There are a limit executing time for Google Apps Script (GAS). That is 6 minutes.1 So users always have to pay attention to reducing the process cost of the scripts. Especially, it is very important to know the process cost for the array processing, because the array processing is often used for spreadsheet and Google APIs. I have already reported “Benchmark: Loop for Array Processing using Google Apps Script”.2 At February 7, 2020, the V8 runtime got to be able to be used in my account. By this, it is considered that it is possibly changed the result of benchmark without V8 2. So I measured about this. In this report, the process cost of “loop” for the array processing using GAS has been investigated with V8 runtime.
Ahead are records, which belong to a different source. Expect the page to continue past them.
/-- Word 0 of the rounding draw (R68). -/
def Draw.word (d : Draw) : Nat :=
  (philox d.key (d.idx.extractLsb' 0 32) (d.idx.extractLsb' 32 32) d.salt 0xFFFFFFFF).toNat

/-! ### Rounding (R65 to R68, R70) -/

/-- The rounding modes of R65. -/
inductive RMode where
  | rne | rz | ru | rd | ef | sr
  deriving DecidableEq, Repr

/-- The mode of a rounding field; 6 and 7 are reserved. -/
def RMode.ofCode (c : Nat) : Option RMode :=
  match c with
  | 0 => some .rne
  | 1 => some .rz
  | 2 => some .ru
  | 3 => some .rd
  | 4 => some .ef
  | 5 => some .sr
  | _ => none

/-- Whether the magnitude goes up. The value is keep + (rem + sticky part) / 2^sh; n is the number of draw bits of R68. -/
def roundUp (mode : RMode) (neg : Bool) (keep rem sh : Nat) (sticky : Bool) (d : Draw) (n : Nat) : Bool :=
  let half := 2 ^ sh / 2
  match mode with
  | .rz => false
  | .ru => !neg && (rem != 0 || sticky)
  | .rd => neg && (rem != 0 || sticky)
  | .sr => decide (2 ^ n ≤ rem * 2 ^ n / 2 ^ sh + d.word / 2 ^ (32 - n)) && (rem != 0 || sticky)
  | _ => decide (half < rem) || (rem == half && (sticky || keep % 2 == 1) && sh != 0)

/-- The integer nearest ± m · 2^e in units of 2^q under a mode, with its inexactness. g is the weight exponent of R68. -/
def roundAt (mode : RMode) (neg : Bool) (m : Nat) (e : Int) (sticky : Bool) (q : Int) (d : Draw) (g : Int) : Nat × Bool :=
  if q ≤ e then
    let keep := m * pow2 (e - q)
    (if roundUp mode neg keep 0 0 sticky d 0 then keep + 1 else keep, sticky)
  else
    let sh := (q - e).toNat
    let keep := m / 2 ^ sh
    let rem := m % 2 ^ sh
    let n := min 32 (q - g).toNat
    (if roundUp mode neg keep rem sh sticky d n then keep + 1 else keep, rem != 0 || sticky)

/-- The FP32 exponent weight g of R68 for a value: its least significant significand bit in FP32. -/
def gExp (x : FVal) : Int := max x.msb (-126) - 23

/-- A rounding result: the encoding, its flags, and whether it saturated. -/
structure Rounded where
  bits : Nat
  flags : Flags
  sat : Bool
  deriving DecidableEq, Repr

/-- UNF of R71. -/
def unfFlag (f : FloatFmt) (bits : Nat) (inexact : Bool) : Flags :=
  if inexact && bits % 2 ^ f.mbits != 0 && bits / 2 ^ f.mbits % 2 ^ f.ebits == 0 then Flags.unf else 0

/-- Rounding of a finite value (with a sticky part) to FP32 as arithmetic (R70, second table). A value beyond the largest finite magnitude
sets OVF under every directed mode and SR, also where it becomes the largest finite value; under the nearest modes it overflows where
the nearest value does (log entry 11). -/
def round32Fin (mode : RMode) (neg : Bool) (m : Nat) (e : Int) (sticky : Bool) (d : Draw) (g : Int) : BitVec 32 × Flags :=
  let f := FloatFmt.fp32
  if m = 0 && !sticky then (if neg then 0x80000000 else 0, 0)
  else
    let q := max ((Nat.log2 m : Int) + e) f.emin - f.mbits
    let (n, inx) := roundAt mode neg m e sticky q d g
    let beyond := FVal.lt f.maxFin (.fin false m e) || (sticky && FVal.eq f.maxFin (.fin false m e))
    match f.pack neg n q with
    | some b => (BitVec.ofNat 32 b, (if inx then Flags.inx else 0) ||| unfFlag f b inx |||
        (if beyond && mode != .rne && mode != .ef then Flags.ovf else 0))
    | none =>
      let up := match mode with
        | .rz => false
        | .ru => !neg
        | .rd => neg
        | _ => true
      (BitVec.ofNat 32 (if up then f.infBits neg else f.maxBits neg), Flags.ovf ||| Flags.inx)

/-- Rounding to FP32 under a mode (R70). NaN becomes canonical and sets NAN. -/
def round32 (mode : RMode) (x : FVal) (d : Draw) (g : Int) : BitVec 32 × Flags :=
  match x with
  | .nan => (0x7FC00000, Flags.nan)
  | .inf neg => (BitVec.ofNat 32 (FloatFmt.fp32.infBits neg), 0)
  | .fin neg m e => round32Fin mode neg m e false d g

/-- rne32 (R8). -/
def rne32 (x : FVal) : BitVec 32 × Flags := round32 .rne x Draw.none 0

/-- bound_up (R8): toward +∞. -/
def boundUp (x : FVal) : BitVec 32 := (round32 .ru x Draw.none 0).1

/-- What a value is rounded to. -/
inductive Target where
  | fp32
  | flt (f : FloatFmt)
  | int (lo hi : Int) (w : Nat)
  | nh (k : Nat)
  deriving DecidableEq, Repr

/-- A narrowing rounding of a finite value to a floating format: beyond the largest finite magnitude it saturates (R66, R70). -/
def roundFlt (f : FloatFmt) (mode : RMode) (neg : Bool) (m : Nat) (e : Int) (d : Draw) (g : Int) : Rounded :=
  if m = 0 then ⟨if neg then 2 ^ (f.ebits + f.mbits) else 0, 0, false⟩
  else if FVal.lt f.maxFin (.fin false m e) then ⟨f.maxBits neg, Flags.ovf ||| Flags.inx, true⟩
  else
    let q := max ((Nat.log2 m : Int) + e) f.emin - f.mbits
    let (n, inx) := roundAt mode neg m e false q d g
    match f.pack neg n q with
    | some b => ⟨b, (if inx then Flags.inx else 0) ||| unfFlag f b inx, false⟩
    | none => ⟨f.maxBits neg, Flags.ovf ||| Flags.inx, true⟩

/-- The low w bits of an integer. -/
def intBits (w : Nat) (i : Int) : Nat := (i % (2 ^ w : Int)).toNat

/-- A narrowing rounding of a finite value to an integer range (R66, R70): beyond its largest magnitudes it saturates; a value between −1
and the 0 at which an unsigned range ends is rounded first, and saturates when that gives −1. -/
def roundInt (lo hi : Int) (w : Nat) (mode : RMode) (neg : Bool) (m : Nat) (e : Int) (d : Draw) (g : Int) : Rounded :=
  let x := FVal.fin neg m e
  if FVal.lt (FVal.ofInt hi 0) x then ⟨intBits w hi, Flags.ovf ||| Flags.inx, true⟩
  else if FVal.lt x (FVal.ofInt (if lo = 0 then -1 else lo) 0) then ⟨intBits w lo, Flags.ovf ||| Flags.inx, true⟩
  else
    let (n, inx) := roundAt mode neg m e false 0 d g
    if signed neg n < lo then ⟨intBits w lo, Flags.ovf ||| Flags.inx, true⟩
    else ⟨intBits w (signed neg n), if inx then Flags.inx else 0, false⟩

/-- floor of an integer times 2^e. -/
def floorShift (i : Int) (e : Int) : Int := if 0 ≤ e then i * pow2 e else i / (pow2 (-e) : Int)

/-- The NHk code that a finite y, in units of the level spacing, rounds to on the unbounded sequence of levels c + 1/2 (R66, R178). -/
def nhCode (mode : RMode) (neg : Bool) (m : Nat) (e : Int) (d : Draw) (g : Int) : Int :=
  let e1 := min e (-1)
  let twice : Int := signed neg (m * pow2 (e + 1 - e1))       -- 2·y in units of 2^e1
  let one : Int := pow2 (-e1)                                -- 1 in units of 2^e1
  let fl : Int := (twice / 2) / one
  let half : Int := one
  -- levels: 2·level = (2c + 1)·one
  let exact := decide (twice % one = 0) && decide ((twice / one) % 2 = 1)
  if exact then (twice / one - 1) / 2
  else
    let down : Int := (twice - half) / (2 * one)                -- greatest c with c + 1/2 ≤ y
    match mode with
    | .ru => down + 1
    | .rd => down
    | .rz => if twice = 0 then 0 else if neg then down + 1 - (if -half < twice then 1 else 0) else (if twice < half then 0 else down)
    | .sr =>
      if twice = 0 then 0
      else if !neg && twice < half then 0
      else if neg && -half < twice then -1
      else
        let n := min 32 (0 - g).toNat
        let lo2 : Int := if neg then (2 * (down + 1) + 1) * one else (2 * down + 1) * one
        let rem := (twice - lo2).natAbs
        let up := decide (2 ^ n ≤ rem * 2 ^ n / (2 * one.toNat) + d.word / 2 ^ (32 - n))
        if neg then (if up then down else down + 1) else (if up then down + 1 else down)
    | _ => if twice % (2 * one) = 0 then (let c := twice / (2 * one); if c % 2 = 0 then c else c - 1) else fl

/-- A narrowing rounding of a finite value, in units of the block scale, to NHk. Rounding acts on the unbounded sequence of levels, and a
result beyond the outermost level saturates (R64, R178); an x that lies beyond it and rounds back to it is no saturation, but sets OVF and
INX as R66 says of every narrowing target (log entry 11); a v.pack drops that OVF (packIssue). -/
def roundNh (k : Nat) (mode : RMode) (neg : Bool) (m : Nat) (e : Int) (d : Draw) (g : Int) : Rounded :=
  let ey := e + (k : Int) - 1
  let c := nhCode mode neg m ey d (g + (k : Int) - 1)
  let hi : Int := 2 ^ (k - 1) - 1
  let lo : Int := -(2 ^ (k - 1))
  if hi < c then ⟨intBits k hi, Flags.ovf ||| Flags.inx, true⟩
  else if c < lo then ⟨intBits k lo, Flags.ovf ||| Flags.inx, true⟩
  else if FVal.lt (FVal.ofInt (2 * hi + 1) (-1)) (.fin neg m ey) || FVal.lt (.fin neg m ey) (FVal.ofInt (2 * lo + 1) (-1)) then
    ⟨intBits k c, Flags.ovf ||| Flags.inx, false⟩
  else
    let exact := FVal.eq (.fin neg m ey) (FVal.ofInt (2 * c + 1) (-1))
    ⟨intBits k c, if exact then 0 else Flags.inx, false⟩

/-- Rounding to any target under a mode (R65, R66, R70); EF is the nearest-even step of R67. -/
def roundTo (t : Target) (mode : RMode) (x : FVal) (d : Draw) (g : Int) : Rounded :=
  match t, x with
  | .fp32, x => let (b, fl) := round32 mode x d g; ⟨b.toNat, fl, false⟩
  | .flt f, .nan => ⟨f.nanBits, Flags.nan, false⟩
  | .flt f, .inf neg => ⟨f.maxBits neg, Flags.ovf ||| Flags.inx, true⟩
  | .flt f, .fin neg m e => roundFlt f mode neg m e d g
  | .int _ _ _, .nan => ⟨0, Flags.nan, false⟩
  | .int lo hi w, .inf neg => ⟨intBits w (if neg then lo else hi), Flags.ovf ||| Flags.inx, true⟩
  | .int lo hi w, .fin neg m e => roundInt lo hi w mode neg m e d g
  | .nh _, .nan => ⟨0, Flags.nan, false⟩
  | .nh k, .inf neg => ⟨intBits k (if neg then -(2 ^ (k - 1)) else 2 ^ (k - 1) - 1), Flags.ovf ||| Flags.inx, true⟩
  | .nh k, .fin neg m e => roundNh k mode neg m e d g

/-- A k-bit field read as two's complement. -/
def sextNat (k b : Nat) : Int := if b % 2 ^ k < 2 ^ (k - 1) then (b % 2 ^ k : Int) else (b % 2 ^ k : Int) - 2 ^ k

/-- The exact value of an encoding of a target; NH in units of the block scale (R60, R62). -/
def Target.value (t : Target) (b : Nat) : FVal :=
  match t with
  | .fp32 => FloatFmt.fp32.decode b
  | .flt f => f.decode b
  | .int lo _ w => FVal.ofInt (if lo < 0 then sextNat w b else (b : Int)) 0
  | .nh k => FVal.ofInt (2 * sextNat k b + 1) (-(k : Int))

/-- The bits one element of a target takes. -/
def Target.width : Target → Nat
  | .fp32 => 32
  | .flt f => f.width
  | .int _ _ w => w
  | .nh k => k

/-- The target of a format code (R55); NH takes its plane count. FP32x2 and reserved codes have none here. -/
def Target.ofCode (c k : Nat) : Option Target :=
  match c with
  | 0 => some .fp32
  | 1 => some (.flt .bf16)
  | 2 => some (.flt .fp16)
  | 3 => some (.flt .e4m3)
  | 4 => some (.flt .e5m2)
  | 5 => some (.nh k)
  | 6 => some (.int (-128) 127 8)
  | 7 => some (.int (-32768) 32767 16)
  | 8 => some (.int (-2147483648) 2147483647 32)
  | 9 => some (.int 0 255 8)
  | 10 => some (.int 0 65535 16)
  | _ => none

/-- One element of a block under error feedback (R67): its rounding and the next residual. With no residual a zero stays as it is, −0
included, as a representable value does under every mode (R66; DEDUCED, log entry 12). -/
def efStep (t : Target) (resid : FVal) (x : FVal) : Rounded × FVal :=
  let (yb, yfl) := rne32 (if x.isZero && resid.isZero then x else x.add resid)
  let y := f32 yb
  let r := roundTo t .rne y Draw.none 0
  let next := if !y.isFin || r.sat then FVal.zero else f32 (rne32 (y.sub (t.value r.bits))).1
  let inexact := x.isFin && y.isFin && !FVal.eq x (t.value r.bits)
  let unf := match t with
    | .flt f => unfFlag f r.bits (inexact && !r.sat)
    | .fp32 => unfFlag .fp32 r.bits inexact
    | _ => 0
  ({ r with flags := (r.flags &&& (Flags.ovf ||| Flags.nan)) ||| (if inexact || r.sat then Flags.inx else 0) ||| unf |||
      (if x.isFin then yfl &&& (Flags.ovf ||| (if y.isFin then 0 else Flags.inx)) else 0) }, next)

/-- A block under error feedback (R67). -/
def efBlock (t : Target) : FVal → List FVal → List Rounded
  | _, [] => []
  | resid, x :: r => let (q, nx) := efStep t resid x; q :: efBlock t nx r

/-- The roundings of a block of elements under a mode; each element has its draw and its weight exponent. -/
def roundBlock (t : Target) (mode : RMode) (xs : List (FVal × Draw × Int)) : List Rounded :=
  match mode with
  | .ef => efBlock t FVal.zero (xs.map (·.1))
  | m => xs.map (fun x => roundTo t m x.1 x.2.1 x.2.2)

/-! ### Block scales (R63, R64) -/

/-- The factor of a scale byte: none for a zero block, NaN for a NaN block (R63). -/
def applyScale (e : BitVec 8) (x : FVal) : FVal :=
  if e = 0 then FVal.zero else if e = 0xFF then .nan else x.scale2 ((e.toNat : Int) - 127)

/-- The largest magnitude of a list of finite or infinite values. -/
def maxMag (xs : List FVal) : FVal := xs.foldl (fun a x => if FVal.lt a x.abs then x.abs else a) FVal.zero

/-- The least e in lo … lo + n for which p holds, else 254. -/
def leastScale (p : Nat → Bool) : Nat → Nat → Nat
  | _, 0 => 254
  | e, n + 1 => if p e then e else leastScale p (e + 1) n

/-- The scale byte chosen for a block of exact values (R64). -/
def chooseScale (t : Target) (xs : List FVal) : BitVec 8 :=
  if xs.any FVal.isNan then 0xFF
  else if xs.all FVal.isZero then 0
  else
    let mx := maxMag xs
    let ok (e : Nat) : Bool :=
      match t with
      | .nh _ => FVal.lt mx (.fin false 1 ((e : Int) - 127))
      | .flt f => FVal.le mx (f.maxFin.scale2 ((e : Int) - 127))
      | _ => true
    BitVec.ofNat 8 (leastScale ok 1 254)

/-! ### K-chunks (R77, R80) -/

/-- The specials of add_chunk: NaN or an infinity, or none when all is finite. -/
def chunkSpecial (acc : FVal) (ps : List FVal) : Option FVal :=
  let all := acc :: ps
  let pos := all.any (fun x => x == .inf false)
  let neg := all.any (fun x => x == .inf true)
  if all.any FVal.isNan || (pos && neg) then some .nan
  else if pos then some (.inf false) else if neg then some (.inf true) else none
When users use the loop process for the array using GAS, the following 6 methods can be considered.
- Normal “for loop”
for (var i = 0; i < 10; i++) {array[i]}
- for in
for (var i in array) {array[i]}
- while
while (i < 10) {array[i++]}
- forEach
array.forEach(function(e){e})
- map, filter
array.map(function(e){e})
array.filter(function(e){e})
- reduce
array.reduce(function(ar,e){e},[])
- for of
for (var e of array) {e}
- for of with iterator
for (var e of array[Symbol.iterator]()) {e}
As the result, it was found that when v8 runtime is used, the process costs of methods except for “for in” were almost the same for the array processing of both 1 dimensional and 2 dimensional array. The process costs of “for loop”, “while”, “forEach”, “map, filter” and “reduce” were not changed with increasing the array length. At “for in”, when the array length is large, the process cost was linearly increased. Also it was found that at GAS, the cost of push()
and new Array()
was almost the same.
Note: When v8 runtime is used, the comprehension like
[e for each (e in array)]
cannot be used. In this case, when the script is saved, an error occurs. Please be careful this.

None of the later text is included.